Decision this informs:
- If most admins expect "create only" behavior: our MVP is fine, ship it.
- If most admins expect "upsert" (update existing, create new): we need to either (a) build basic duplicate detection sooner, or (b) add very prominent warnings and documentation.
- If admins are split: add a clear modal before import that says "This will create N new records" with a "What about existing records?" help link.
6. Key Technical Decisions (Pre-Decided to Save Time)
| Decision | Choice | Rationale |
|---|---|---|
| File size limit | 5,000 rows | Keeps processing synchronous. Covers 95% of real admin use cases. |
| Encoding | UTF-8 only | Avoids encoding detection complexity. Template download ensures compliance. |
| Delimiter | Comma only | Excel and Google Sheets both export comma-delimited CSV by default. |
| Processing model | Synchronous (request/response) | At 5K rows, processing takes <5 seconds. No need for background jobs. |
| Error handling | Skip invalid rows, import valid ones | Admins want partial success, not all-or-nothing. Confirmed by common patterns. |
| Entity type | Users/Contacts (pick one) | Highest admin request volume. Most standardized field set. |
7. Success Metrics
| Metric | Target | Measurement |
|---|---|---|
| Admin adoption | 30% of admins who currently submit bulk data via support tickets use self-serve import within 60 days | Analytics + support ticket volume |
| Import success rate | >80% of rows in a typical upload pass validation on first attempt | Backend logging |
| Time to complete import | <5 minutes from upload to confirmation for a 500-row file | Analytics |
| Support ticket reduction | 40% reduction in "please import this data for me" tickets within 60 days | Support system metrics |
| Error resolution rate | >70% of admins who get an error report re-upload a corrected file | Analytics |
8. What "Done" Looks Like at Week 4
An admin can:
- Download a CSV template with the correct headers and example data.
- Fill in their data (up to 5,000 rows).
- Upload the file through a simple file picker.
- See their CSV columns auto-mapped to system fields (and manually adjust if needed).
- Preview the first 20 rows with clear pass/fail indicators and error explanations.
- Confirm the import and see a summary (X succeeded, Y failed).
- Download a CSV of failed rows with reasons, fix them, and re-upload.
- See a history of past imports.
What an admin cannot do (yet): update existing records, import more than 5,000 rows at once, import non-user entity types, undo an import, or schedule recurring imports.
9. Open Questions to Resolve in Week 1
- Which entity type ships first? (Recommendation: Users/Contacts.

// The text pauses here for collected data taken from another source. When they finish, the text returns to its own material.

-- ==== Sys2Proof/Machine/Links.lean ====
section
/-! DEFINITION. Links, their states and training (R332 to R336), die resets (R340, R341), isolation (R342), the fabric
(R343 to R346) and the privileged registers (R283, R331, R345, R347, R369, R372, R373). -/

namespace Sys2Proof.Machine

open Sys2Proof

/-! Link states (Table 19.3) -/

/-- Link n is a fabric port. -/
def isPort (n : Nat) : Bool := decide (32 ≤ n)

/-- The clk an attempt may take (R335): 50 µs on a die link, 2 s on a port. -/
def attemptTime (n : Nat) : Nat := if isPort n then 6000000000 else 150000

/-- A link outside the usable states: no lane is in use. -/
def Link.idle (l : Link) (st : Nat) : Link := { l with st := st, lanemap := 0, rlanes := 0, half := false, width := 0 }

/-- Training begins at attempt 1. -/
def Link.train (l : Link) (n now : Nat) : Link :=
  { l.idle 1 with attempts := 0, replayTimes := [], deadline := now + attemptTime n }

/-- A failed attempt: another one begins, or after the third the link is DOWN (R335). -/
def Link.failAttempt (l : Link) (n now : Nat) : Link :=
  if 2 ≤ l.attempts then { l.idle 0 with attempts := 3 }
  else { l with attempts := l.attempts + 1, deadline := now + attemptTime n }

/-- A fault (R336, Table 19.3). -/
def Link.fault (l : Link) (n now : Nat) : Link :=
  match l.st with
  | 1 => l.failAttempt n now
  | 2 | 3 =>
    let ts := now :: l.faultTimes.filter fun t => decide (now < t + 3000000000)
    if 3 ≤ ts.length then { l.idle 0 with faultTimes := ts } else { l.train n now with faultTimes := ts }
  | _ => l

/-- The Train command. -/
def Link.trainCmd (l : Link) (n now : Nat) : Link := if l.st ≤ 3 then l.train n now else l
/-- The Fence command. -/
def Link.fence (l : Link) : Link := if l.st = 5 then l else l.idle 4
/-- The Unfence command. -/
def Link.unfence (l : Link) (n now : Nat) : Link := if l.st = 4 then l.train n now else l
/-- The Retire command. -/
def Link.retire (l : Link) : Link := l.idle 5

/-- The links of a die: mesh, saddle, and the ports whose girth lanes it carries. -/
def dieLinks (die : Nat) : List Nat :=
  ((meshEnds.zipIdx.filter fun e => e.1.1 == die || e.1.2 == die).map (·.2)) ++ [16 + die, 32 + 2 * die, 33 + 2 * die]

/-- A command acts on a link; training results and faults of the same clk act before it (R334). -/
def State.command (s : State) (n : Nat) (f : Nat → Link → Link) : State :=
  s.setLink n { f n (s.link n) with after := s.clk + 1 }

/-- A command to every link of a die. -/
def State.mapLinks (s : State) (die : Nat) (f : Nat → Link → Link) : State :=
  (dieLinks die).foldl (fun s n => s.command n f) s

/-! Isolation (R342) -/

/-- A compute die without a rein route to the saddle die is isolated: its links are fenced and it is retired. -/
def State.isolateDie (s : State) (die : Nat) : State :=
  let d := s.die die
  if !d.retired && !d.inReset && d.resetting == .none && !s.saddleJoin true die then
    (s.mapLinks die fun _ l => l.fence).retireDie die 1
  else s

/-- Every die looked at, until no further die is isolated. -/
def State.isolate (s : State) : State :=
  (List.range 8).foldl (fun s _ => (List.range 8).foldl (fun s d => s.isolateDie d) s) s

/-- A link changed, with what follows for isolated dies. -/
def State.linkChange (s : State) (n : Nat) (l : Link) : State := (s.setLink n l).isolate

/-- LINK_TRAIN: CMD 1 (R334, Table 19.5). -/
def execLinkTrain (n : Nat) (s : State) : Out :=
  execEvent s fun s => some (s.command n fun n l => l.trainCmd n (linkTime s.clk)).isolate

/-- LINK_FENCE: CMD 2. -/
def execLinkFence (n : Nat) (s : State) : Out := execEvent s fun s => some (s.command n fun _ l => l.fence).isolate

/-- LINK_UNFENCE: CMD 3. -/
def execLinkUnfence (n : Nat) (s : State) : Out :=
  execEvent s fun s => some (s.command n fun n l => l.unfence n (linkTime s.clk)).isolate

/-- LINK_RETIRE: CMD 4. -/
def execLinkRetire (n : Nat) (s : State) : Out := execEvent s fun s => some (s.command n fun _ l => l.retire).isolate

/-! Training (R335) -/

/-- The result of two views: width, lanes, rein lanes, half speed (R333, R335); none when the link cannot run. -/
def trainResult (n : Nat) (a b : LinkView) : Option (Nat × BitVec 32 × Nat × Bool) :=
  let all := if isPort n then 8 else 32
  let set := (List.range all).filter fun i => a.lanes.getLsbD i && b.lanes.getLsbD i
  let most := min (min a.width b.width) set.length
  let rein := ((List.range (if isPort n then 1 else 2)).filter fun i => a.rein.getLsbD i && b.rein.getLsbD i).length
  match [all, all / 2, all / 4].find? (· ≤ most) with
  | none => none
  | some w =>
    if rein = 0 then none
    else some (w, BitVec.ofNat 32 (((set.take w).map fun i => 2 ^ i).sum), rein, a.half || b.half)

/-- A link in use with a training result: UP at full width, speed and rein lanes, else DEGRADED. -/
def Link.run (l : Link) (n : Nat) (r : Nat × BitVec 32 × Nat × Bool) : Link :=
  let whole := r.1 == (if isPort n then 8 else 32) && r.2.2.1 == (if isPort n then 1 else 2) && !r.2.2.2
  { l with st := if whole then 2 else 3, width := r.1, lanemap := r.2.1, rlanes := r.2.2.1, half := r.2.2.2, replays := 0,
           replayTimes := [], attempts := min 3 (l.attempts + 1) }

/-- A die whose reset is over is in service again once its links are usable (R341). -/
def State.backAgain (s : State) (d : Nat) : Bool := (s.die d).resetting == .reset && s.saddleJoin false d

/-- Dies come back into service; in full function their cores leave the recovery service (R193, R367). -/
def State.backInService (s : State) : State :=
  { s with dies := s.dies.zipIdx.map fun d => if s.backAgain d.2 then { d.1 with resetting := .none } else d.1,
           cores := s.cores.zipIdx.map fun c =>
             if s.stage == .full && s.backAgain (c.2 / 40) then { c.1 with service := false } else c.1 }

/-- The result of an attempt that ends in time: the one both ends compute, each from its own view and the view that it has of
the other end; none when the two differ (R335). -/
def agreed (n : Nat) (near far : LinkEnd) : Option (Nat × BitVec 32 × Nat × Bool) :=
  let r := trainResult n near.view near.seen
  if r = trainResult n far.seen far.view then r else none

/-- TRAINING_ATTEMPT (R335): an attempt of a TRAINING link ends. Each end publishes its view and reads the other's. -/
def execTrainingAttempt (n : Nat) (near far : LinkEnd) (s : State) : Out :=
  execEvent s fun s =>
    let l := s.link n
    let now := linkTime s.clk
    if l.st != 1 || s.clk < l.after then none
    else match (if now ≤ l.deadline then agreed n near far else none) with
      | some r => some ((s.linkChange n (l.run n r)).backInService)
      | none => some (s.linkChange n (l.failAttempt n now))

/-- An attempt does not outlast its time (R335). -/
def State.dueAttempts (s : State) : State :=
  linkNumbers.foldl (fun s n =>
    let l := s.link n
    if l.st == 1 && decide (l.deadline < linkTime s.clk) then s.linkChange n (l.failAttempt n (linkTime s.clk)) else s) s

/-! Faults (R336) -/

/-- LINK_FAULT: loss of signal. -/
def execLinkFault (n : Nat) (s : State) : Out :=
  execEvent s fun s =>
    if s.clk < (s.link n).after then none else some (s.linkChange n ((s.link n).fault n (linkTime s.clk)))

/-- FLIT_REPLAY (R336): it is counted; the 64th within 1 ms is a fault. -/
def execFlitReplay (n : Nat) (s : State) : Out :=
  execEvent s fun s =>
    let l := s.link n
    let now := linkTime s.clk
    if (l.st != 2 && l.st != 3) || s.clk < l.after then none
    else
      let ts := now :: l.replayTimes.filter fun t => decide (now < t + 3000000)
      let l := { l with replays := min 255 (l.replays + 1), replayTimes := ts }
      some (if 64 ≤ ts.length then s.linkChange n (l.fault n now) else s.setLink n l)

/-! Die resets (R340, R341) -/

/-- A die that serves its package: not retired, not held in reset. -/
def State.inService (s : State) (d : Nat) : Bool := !(s.die d).retired && !(s.die d).inReset

/-- Without a die, every pair of other dies keeps a route, and every other die one to the saddle die (R340). -/
def State.keepsRoutes (s : State) (die : Nat) : Bool :=
  let t := s.mapLinks die fun _ l => l.fence
  let ds := (List.range 8).filter fun d => d != die && s.inService d
  ds.all fun a => t.saddleJoin false a && ds.all fun b => (t.hops? false a b).isSome

/-- The fence phase: the die's links are fenced and its groups end; the drain phase begins. -/
def State.startReset (s : State) (die : Nat) : State :=
  let s := ((s.mapLinks die fun _ l => l.fence).endGroups die none)
  (s.setDie die { s.die die with resetting := .drain (linkTime s.clk + 60000) }).isolate

/-- A die reset is requested (R340): refused where it would part others, unless forced. -/
def State.resetDie (s : State) (die : Nat) (force : Bool) : Option State :=
  if !s.inService die || (s.die die).resetting != .none || (!force && !s.keepsRoutes die) then none
  else some (s.startReset die)

/-- DIE_RESET at the rigging's request. -/
def execDieReset (die : Nat) (force : Bool) (s : State) : Out := execEvent s fun s => s.resetDie die force

/-- The reset phase: what the die holds is lost, and its links receive a Train command. -/
def State.finishReset (s : State) (die : Nat) : State :=
  let s := s.loseDie die
  let s := s.setDie die { s.die die with resetting := .reset }
  s.mapLinks die fun n l => if l.st = 5 then l else l.train n (linkTime s.clk)

/-- DIE_DRAIN_DONE (R340): no traffic of others inside the die, and no residue in its brand table. -/
def execDieDrainDone (die : Nat) (s : State) : Out :=
  execEvent s fun s =>
    if s.draining die && s.crossed die && (s.die die).entries.all (·.kind != .residue) then some (s.finishReset die) else none

/-- The drain phase of a die has lasted 60,000 clk: traffic still inside is discarded, and the die is reset (R340). -/
def State.drainOut (s : State) (die : Nat) : Option State :=
  match (s.die die).resetting with
  | .drain t => if linkTime s.clk < t then none else some ((s.discardIn die).finishReset die)
  | _ => none

/-- DRAIN_EXPIRY (R340). -/
def execDrainExpiry (die : Nat) (s : State) : Out := execEvent s fun s => s.drainOut die

/-! The fabric table and the inbound windows (R345) -/

/-- FABRIC_TABLE_WRITE (R345): refused with V set and no port, or when more than 64 ephemeral entries would be valid. -/
def execFabricTableWrite (e : Nat) (v : Word) (s : State) : Out :=
  execEvent s fun s =>
    let w := v &&& 0xFFFF0003
    let t := wset s.fabric e w
    if w.getLsbD 0 && (fld w 16 16 = 0 || decide (64 < (t.filter fun x => x.2.getLsbD 0 && !x.2.getLsbD 1).length)) then none
    else some { s with fabric := t }

/-- A window that the saddle tree sets (R345): its IA range stays in IA spaces 0 to 2, in one home field, and holds no
unbacked address. -/
def Window.ok (w : Window) : Bool :=
  let last := w.ia + w.len - 1
  let backed (a : Nat) : Nat := match iaSpace w.ia with
    | 0 => a / 2 ^ 44
    | 1 => a / 2 ^ 28
    | _ => a / 2 ^ 20
  decide (w.ia / 2 ^ 48 ≤ 2) && (w.len == 0 || (!unbacked w.ia && !unbacked last && backed w.ia == backed last))

/-- INBOUND_WINDOW_WRITE (R345). -/
def execInboundWindowWrite (n : Nat) (w0 w1 w2 w3 : Word) (s : State) : Out :=
  execEvent s fun s =>
    if !(windowOf w0 w1 w2 w3).ok then none
    else some { s with windows := wset (wset (wset (wset s.windows (4 * n) (w0 &&& 0x00003FFF0000007F))
      (4 * n + 1) (w1 &&& 0x3FFFFF000)) (4 * n + 2) (w2 &&& 0x000FFFFFFFFFF000)) (4 * n + 3) (w3 &&& 0x7FFFFF) }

Validate with product lead.)
- What are the exact required vs. optional fields? (Need the field spec from the data model owner.)
- Who are our 5 WoZ test participants? (Need to recruit by end of Day 2.)
- What is the current volume of "import this for me" support tickets? (Need baseline from support team.)
- Is there an existing admin UI framework/design system we must use? (Affects frontend timeline.)